O constituinte descoisificou o meio ambiente, atribuindo-lhe sentido relacional, caráter sistêmico e feição intangível.
** Histórico >>>
- Pelo menos desde a Revolução Francesa, a natureza e seus componentes têm sido categorizados como coisas ou bens ("commodities") da comunidade, de um particular ou de ninguém (res nullius). E coisas ou bens sujeitam-se à propriedade de alguém que pode utilizá-los ou até mesmo destruí-los.
- Os seres vivos (animais e vegetais) recebiam tratamento idêntico ao dispensado aos objetos inanimados: estavam submetidos ao poder do homo economicus.
** Discursos subjacentes à discussão >>>
- Discurso Filosófico sobre a natureza >>>
- Relação entre Direito Positivo e Ética.
- Os tratados clássicos de ética não abordam a "Ética da Natureza", o que revela que a filosofia clássica entendia que nem a natureza, nem a ação humana sobre o meio ambiente eram merecedoras de maiores considerações morais.
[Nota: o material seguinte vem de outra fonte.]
-- ==== Sys2Proof/Laws/Meanings.lean ====
section
/-! SUPPORT. For each meaning that is not one line over a shared form, all that it can do when it answers a
next state. -/

namespace Sys2Proof.Machine

theorem execLoad_next {rd : RegField} {addr : Imm} {s t : State} (h : execLoad rd addr s = .next t) :
    ∃ d : Reg, rd = d.field ∧ addr.toNat < s.memSize ∧
      t = (s.beginCycle.setReg d (s.mem.read addr.toNat)).countCycle := by
  obtain ⟨d, hd, h⟩ := withReg_next h
  split at h
  · next v hv =>
    obtain ⟨hlt, rfl⟩ := State.readCell_eq_some.mp hv
    exact ⟨d, hd, hlt, countedCycle_next.mp h⟩
  · cases h

theorem execLoad_of_lt (d : Reg) {addr : Imm} {s : State} (h : addr.toNat < s.memSize) :
    execLoad d.field addr s = .next (s.beginCycle.setReg d (s.mem.read addr.toNat)).countCycle := by
  simp [execLoad, immAddress, State.readCell_of_lt h, countedCycle]

theorem execLoad_of_le (d : Reg) {addr : Imm} {s : State} (h : s.memSize ≤ addr.toNat) :
    execLoad d.field addr s = .fault (.addressOutsideMemory addr.toNat) := by
  simp [execLoad, immAddress, State.readCell_of_le h, raiseOutsideMemory]

theorem execStore_next {rs : RegField} {addr : Imm} {s t : State} (h : execStore rs addr s = .next t) :
    ∃ r : Reg, rs = r.field ∧ addr.toNat < s.memSize ∧
      t = { s.beginCycle.countCycle with mem := s.mem.write addr.toNat (s.operand r) } := by
  obtain ⟨r, hr, h⟩ := withReg_next h
  split at h
  · next u hu =>
    obtain ⟨hlt, rfl⟩ := State.writeCell_eq_some.mp hu
    refine ⟨r, hr, hlt, ?_⟩
    cases h
    simp [State.countCycle, immAddress]
  · cases h

theorem execStore_of_lt (r : Reg) {addr : Imm} {s : State} (h : addr.toNat < s.memSize) :
    execStore r.field addr s =
      .next { s.beginCycle.countCycle with mem := s.mem.write addr.toNat (s.operand r) } := by
  have h' : addr.toNat < s.beginCycle.memSize := h
  simp [execStore, immAddress, State.writeCell_of_lt h', State.countCycle]

theorem execStore_of_le (r : Reg) {addr : Imm} {s : State} (h : s.memSize ≤ addr.toNat) :
    execStore r.field addr s = .fault (.addressOutsideMemory addr.toNat) := by
  have h' : s.beginCycle.memSize ≤ addr.toNat := h
  simp [execStore, immAddress, State.writeCell_of_le h', raiseOutsideMemory]

theorem execLi_next {rd : RegField} {imm : Imm} {s t : State} (h : execLi rd imm s = .next t) :
    ∃ d : Reg, rd = d.field ∧ t = (s.beginCycle.setReg d (imm.setWidth 16)).countCycle := by
  obtain ⟨d, hd, h⟩ := withReg_next h
  exact ⟨d, hd, countedCycle_next.mp h⟩

theorem execJmp_next {addr : Imm} {s t : State} (h : execJmp addr s = .next t) :
    t = (s.beginCycle.setPc addr.toNat).countCycle := countedCycle_next.mp h

theorem execOut_next {rs : RegField} {s t : State} (h : execOut rs s = .next t) :
    ∃ r : Reg, rs = r.field ∧ t = (s.beginCycle.emit (s.operand r)).countCycle := by
  obtain ⟨r, hr, h⟩ := withReg_next h
  exact ⟨r, hr, by simpa using countedCycle_next.mp h⟩

theorem execHlt_next {s t : State} (h : execHlt s = .next t) : t = s.beginCycle.setHalted :=
  haltingCycle_next.mp h

end Sys2Proof.Machine
end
- Relações tomadas como axiologicamente neutras (crença de que "somente assuntos concernentes ao homem possuem dimensão moral", pp. 84).
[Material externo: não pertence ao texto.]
/-- An opcode's instruction depends on the operands that its control signals use, and on no other. -/
theorem Opcode.instr_congr {op : Opcode} {a a' b b' : RegField} {imm imm' : Imm}
    (ha : op.signals.useA = true → a = a') (hb : op.signals.useB = true → b = b')
    (himm : op.signals.useImm = true → imm = imm') : op.instr a b imm = op.instr a' b' imm' := by
  cases op with
  | load | store | li | jz | jnz => rw [ha rfl, himm rfl]; rfl
  | add | sub | and | or | xor | mov => rw [ha rfl, hb rfl]; rfl
  | inc | dec | out => rw [ha rfl]; rfl
  | jmp => rw [himm rfl]; rfl
  | hlt => rfl

theorem instr_eq_of_sameUsedFields {w v : Word} (h : SameUsedFields w v) :
    (decodeFields w).instr = (decodeFields v).instr := by
  obtain ⟨hop, ha, hb, himm⟩ := h
  rw [Fields.instr, Fields.instr, ← hop]
  exact Opcode.instr_congr ha hb himm

/-- Settles O22: the decoder answers by the instruction of the fields alone. -/
theorem unusedBitsAreIgnored : Obligations.UnusedBitsAreIgnored := by
  refine ⟨fun w v h i => ?_, by decide⟩
  rw [decode_eq_ok_iff, decode_eq_ok_iff, instr_eq_of_sameUsedFields h]

end Sys2Proof.Machine
end

section
/-! Proofs for 30_encoding.md section 2: the words and the labels of the assembler (R68, R77). -/

namespace Sys2Proof.Assembler

open Sys2Proof.Machine

/-! ### Parsed instructions are well-formed -/

theorem parseRegister_lt {tok : List Char} {r : RegField} (h : parseRegister tok = .ok r) : r.toNat < 8 := by
  unfold parseRegister at h
  split at h
  · split at h
    · split at h
      · split at h
        · next n _ hn =>
          cases h
          rw [BitVec.toNat_ofNat]
          omega
        · cases h
      · cases h
    · cases h
  · cases h

/-- Whatever the form, an instruction made of register operands below 8 is well-formed. -/
theorem wellFormed_opcodeInstr (op : Opcode) {a b : RegField} (imm : Imm) (ha : a.toNat < 8) (hb : b.toNat < 8) :
    WellFormed (op.instr a b imm) := by
  cases op <;> simp [Opcode.instr, WellFormed, Instr.regFields, ha, hb]

theorem except_bind_ok {ε α β : Type} {x : Except ε α} {f : α → Except ε β} {b : β} (h : x >>= f = .ok b) :
    ∃ a, x = .ok a ∧ f a = .ok b := by
  cases x with
  | error e => cases h
  | ok a => exact ⟨a, rfl, h⟩

/-- An accepted operand list gives the opcode's instruction, each register operand parsed or left 0 (R72). -/
theorem parseOperands_ok {t : SymTab} {op : Opcode} {ops : List (List Char)} {i : Instr}
    (h : parseOperands t op ops = .ok i) :
    ∃ a b imm, i = op.instr a b imm ∧ a.toNat < 8 ∧ b.toNat < 8 := by
  have hzero : (0 : RegField).toNat < 8 := by decide
  unfold parseOperands at h
  split at h
  · obtain ⟨a, ha, h⟩ := except_bind_ok h
    obtain ⟨imm, -, h⟩ := except_bind_ok h
    cases h
    exact ⟨a, 0, imm, rfl, parseRegister_lt ha, hzero⟩
  · obtain ⟨a, ha, h⟩ := except_bind_ok h
    obtain ⟨b, hb, h⟩ := except_bind_ok h
    cases h
    exact ⟨a, b, 0, rfl, parseRegister_lt ha, parseRegister_lt hb⟩
  · obtain ⟨a, ha, h⟩ := except_bind_ok h
    cases h
    exact ⟨a, 0, 0, rfl, parseRegister_lt ha, hzero⟩
  · obtain ⟨imm, -, h⟩ := except_bind_ok h
    cases h
    exact ⟨0, 0, imm, rfl, hzero, hzero⟩
  · cases h
    exact ⟨0, 0, 0, rfl, hzero, hzero⟩
  · cases h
- Natureza demonizada (platonismo), tomada como matéria-prima que deveria ser dominada e disciplinada pelo homem.
- Antropocentrismo X Não-antropocentrismo >>>
---> Antropocentrismo puro: O homem como medida de todas as coisas. Denomina-se antropocentrismo o conjunto de idéias segundo as quais existe uma demarcação clara e moralmente relevante entre o homem e os demais seres que compõem a natureza. De acordo com essa visão, a natureza está a serviço do homem. Locke. Bentham.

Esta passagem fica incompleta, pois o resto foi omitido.